Katy Werwath: Searching for Brain Structure Differences in Generalized Anxiety
Katy, a rising senior at Maggie L. Walker High School in Richmond, Virginia, has been busy snapping pictures of the brains of healthy individuals and patients with generalized anxiety disorder. Detecting differences in these images would help to illuminate the underlying biology of anxiety disorders; unfortunately, like prior studies, Katy’s analysis could not detect any significant distinctions between the two sets of brains. Fortunately for her, even science that fails to produce results can be incredibly valuable.
“Working on this project was amazing,” she says. “Everyone was so nice and welcoming. I didn’t have much experience in this area before I came here, but everyone really took the time to teach me about everything.”
Alexis Ayuketah: Examining Eating Behavior When Consuming Processed Food
Ahead of her junior year at Eleanor Roosevelt High School in Greenbelt, Maryland, Alexis came to NIH to analyze data from a study assessing how long participants took to consume meals of unprocessed foods like broccoli, rice, and steak compared to highly processed fare like cheeseburgers and pancakes. She ultimately found people ate the unprocessed food more slowly than the processed food. Since it takes considerable time for the stomach to tell the brain it’s full, this sort of information about eating behavior could explain why people eat more when their meals are made up of processed foods.

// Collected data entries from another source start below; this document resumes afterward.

/-- A legal write does the same whatever events come after it. -/
theorem writeReg_setPending {r : Reg} {v : Word} {s t : State} (h : writeReg r v s = .next t) (es : List Event) :
    writeReg r v (s.setPending es) = .next (t.setPending es) := by
  obtain ⟨hbase, -, hreturned⟩ := writeReg_hostSide h
  rw [← rehost_eq_setPending hbase hreturned]
  exact writeReg_rehost h s.base es s.returned

theorem step_write_setPending {s t : State} {base : Nat} (hb : s.base = base) {r : Reg} {v : Word}
    (h : writeReg r v s = .next t) (es : List Event) :
    step (s.setPending (.access (.write (base + r.offset) 4 v) :: es)) = .next (t.setPending es) := by
  subst hb
  exact (step_write r rfl).trans (writeReg_setPending h es)

theorem run_write_setPending {s t : State} {base : Nat} (hb : s.base = base) {r : Reg} {v : Word}
    (h : writeReg r v s = .next t) (n : Nat) (es : List Event) :
    run (n + 1) (s.setPending (.access (.write (base + r.offset) 4 v) :: es)) = run n (t.setPending es) :=
  run_succ_of_next n (step_write_setPending hb h es)

theorem run_read_setPending {s : State} {base : Nat} (hb : s.base = base) (r : Reg) (n : Nat) (es : List Event) :
    run (n + 1) (s.setPending (.access (.read (base + r.offset) 4) :: es)) =
      run n ((s.setPending es).returnWord (s.readReg r)) := by
  subst hb
  rw [run_succ_of_next n (step_read r rfl), State.readReg_setPending, State.readReg_setPending]
  rfl

/-! ## Writing twice -/

theorem writeReg_idem {r : Reg} (hr : r ≠ .cmd) {v : Word} {s t : State} (h : writeReg r v s = .next t) :
    writeReg r v t = .next t := by
  cases r with
  | cmd => exact absurd rfl hr
  | opa | opb | opc | res => cases h; rfl
  | brt =>
    cases h
    rw [writeReg, State.writeBrt_idem]
  | status =>
    cases h
    rw [writeReg, State.clearSticky_idem]

/-- Settles O39: the second of two equal writes finds the register as it leaves it. -/
theorem registerWritesAreIdempotent : Obligations.RegisterWritesAreIdempotent := by
  rintro s e v rest off hoff rfl
  simp only [List.mem_cons, List.not_mem_nil, or_false] at hoff
  obtain ⟨r, rfl⟩ := exists_reg_offset (off := off) (by omega) (by omega)
  have hr : r ≠ .cmd := by
    rw [ne_eq, ← r.offset_eq_zero_iff]
    omega
  obtain ⟨t, ht⟩ := exists_writeReg_next r v s
  obtain ⟨hbase, -, -⟩ := writeReg_hostSide ht
  exact ⟨t.setPending rest, step_write_setPending rfl ht rest,
    (run_write_setPending rfl ht 1 _).trans (run_write_setPending hbase (writeReg_idem hr ht) 0 rest)⟩

/-! ## Reads after writes -/

theorem writeReg_operand_same {r : Reg} (hr : r.IsOperand) {v : Word} {s t : State} (h : writeReg r v s = .next t) :
    t.readReg r = v := by
  rcases hr with rfl | rfl | rfl <;> cases h <;> rfl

“Growing up, I was very confused about what I wanted to be,” Alexis says. “This experience gave me another area to look into. I didn’t really care much about nutrition at the beginning, I wanted to be a neurosurgeon, but now I’m wondering if I really want to be a neurosurgeon or if I want to be a researcher or a physician. This has given me a great look into all the different areas of science I could go into.”

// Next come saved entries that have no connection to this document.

-- ==== Sys2Proof/Decode.lean ====
section
/-!
DEFINITION. The command word (30_encoding.md R42, R43, R45): the decoder, total on every 32-bit word
and rejecting by name, the encoder, and the mnemonics of R43.
-/

namespace Sys2Proof

/-- Why a word is not a command (R45). Both raise IllegalCommand (R82). -/
inductive DecodeError where
  /-- Bits 31:8 are not 0. -/
  | zeroFieldNotZero
  /-- OPC is 0x00 or in 0x0D .. 0xFF. -/
  | opcodeUnassigned
  deriving DecidableEq, Repr

/-- Field ZERO, bits 31:8 (R42). -/
def zeroField (w : Word) : BitVec 24 := w.extractLsb' 8 24

/-- Field OPC, bits 7:0 (R42). -/
def opcField (w : Word) : Byte := w.extractLsb' 0 8

/-- The opcode map of R43. -/
def decodeOpcode (opc : Byte) : Option Instr :=
  match opc.toNat with
  | 0x01 => some .cksum
  | 0x02 => some .esplit
  | 0x03 => some .bdeint
  | 0x04 => some .wdeint
  | 0x05 => some .bflip
  | 0x06 => some .bint2
  | 0x07 => some .bint4
  | 0x08 => some .swaph
  | 0x09 => some .bcat
  | 0x0A => some .wmerge
  | 0x0B => some .patch
  | 0x0C => some .pad
  | _ => none

/-- Decode a command word: ZERO must be 0 and OPC assigned (R42, R45, step 1 of R47). -/
def decode (w : Word) : Except DecodeError Instr :=
  if zeroField w = 0#24 then
    match decodeOpcode (opcField w) with
    | some i => .ok i
    | none => .error .opcodeUnassigned
  else .error .zeroFieldNotZero

/-- The opcode of each command (R43). -/
def opcode : Instr → Byte
  | .cksum => 0x01#8
  | .esplit => 0x02#8
  | .bdeint => 0x03#8
  | .wdeint => 0x04#8
  | .bflip => 0x05#8
  | .bint2 => 0x06#8
  | .bint4 => 0x07#8
  | .swaph => 0x08#8
  | .bcat => 0x09#8
  | .wmerge => 0x0A#8
  | .patch => 0x0B#8
  | .pad => 0x0C#8

/-- The command word: the opcode zero-extended (R42). -/
def encode (i : Instr) : Word := (opcode i).setWidth 32

/-- The mnemonic of each command (R43, R49). -/
def mnemonic : Instr → String
  | .cksum => "CKSUM"
  | .esplit => "ESPLIT"
  | .bdeint => "BDEINT"
  | .wdeint => "WDEINT"
  | .bflip => "BFLIP"
  | .bint2 => "BINT2"
  | .bint4 => "BINT4"
  | .swaph => "SWAPH"
  | .bcat => "BCAT"
  | .wmerge => "WMERGE"
  | .patch => "PATCH"
  | .pad => "PAD"

/-- The 32-bit word whose low `nbits` bits are those of `w` and whose other bits are 0. A command is
one 32-bit word written whole (R33, R42), so there is no byte order to lay out (R31). -/
def tableWord (nbits w : Nat) : Word := BitVec.ofNat 32 (w % 2 ^ nbits)

/-- The instruction the decoder reads from the low `nbits` bits of `w` (log 11). -/
def decodeTableWord (nbits w : Nat) : Option Instr :=
  match decode (tableWord nbits w) with
  | .ok i => some i
  | .error _ => none

end Sys2Proof
end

William Cusma: Scrutinizing Stress’s Influence on the Brain
As a rising senior pre-med student at Loyola University Maryland in Baltimore, William is no stranger to stress. Scientists have long known that stress has a substantial impact on the functioning of the human brain, and William used electrophysiological techniques to measure how stress alters neuronal firing in a brain pathway important for experiencing reward. His work revealed that stress increases the firing of reward-related neurons in a brain structure called the dorsal raphe nucleus, which could have the counter-intuitive effect of decreasing a person’s ability to experience reward.
“If you’re talking to somebody, just because they’re talking louder or quicker, that doesn’t mean you’re understanding them any better,” he explains. “We think these neurons at the beginning of the pathway are speaking faster in response to stress, and the neurons at the end of the pathway are pulling away because the earlier ones are talking too much.” Learning more about how stress affects this pathway could lead to more effective therapies for ailments like depression and substance abuse that are often triggered by stress.
“When I came in I didn’t know much about electrophysiology,” William says. “I got to learn so much and got to meet a lot of great people, make some connections, make some friends. I definitely expect to be back.”
Whether focusing on hyperactive neurons, deteriorating muscles, or empty stomachs, a summer internship in the IRP is a truly unique undertaking. These six interns and the multitude of others that devoted their summers to science will return to school or embark on the next stage of their careers with invaluable knowledge about the day-to-day pleasures and frustrations of performing biomedical research. I hope they are departing even more enthusiastic about science and medicine than when they arrived.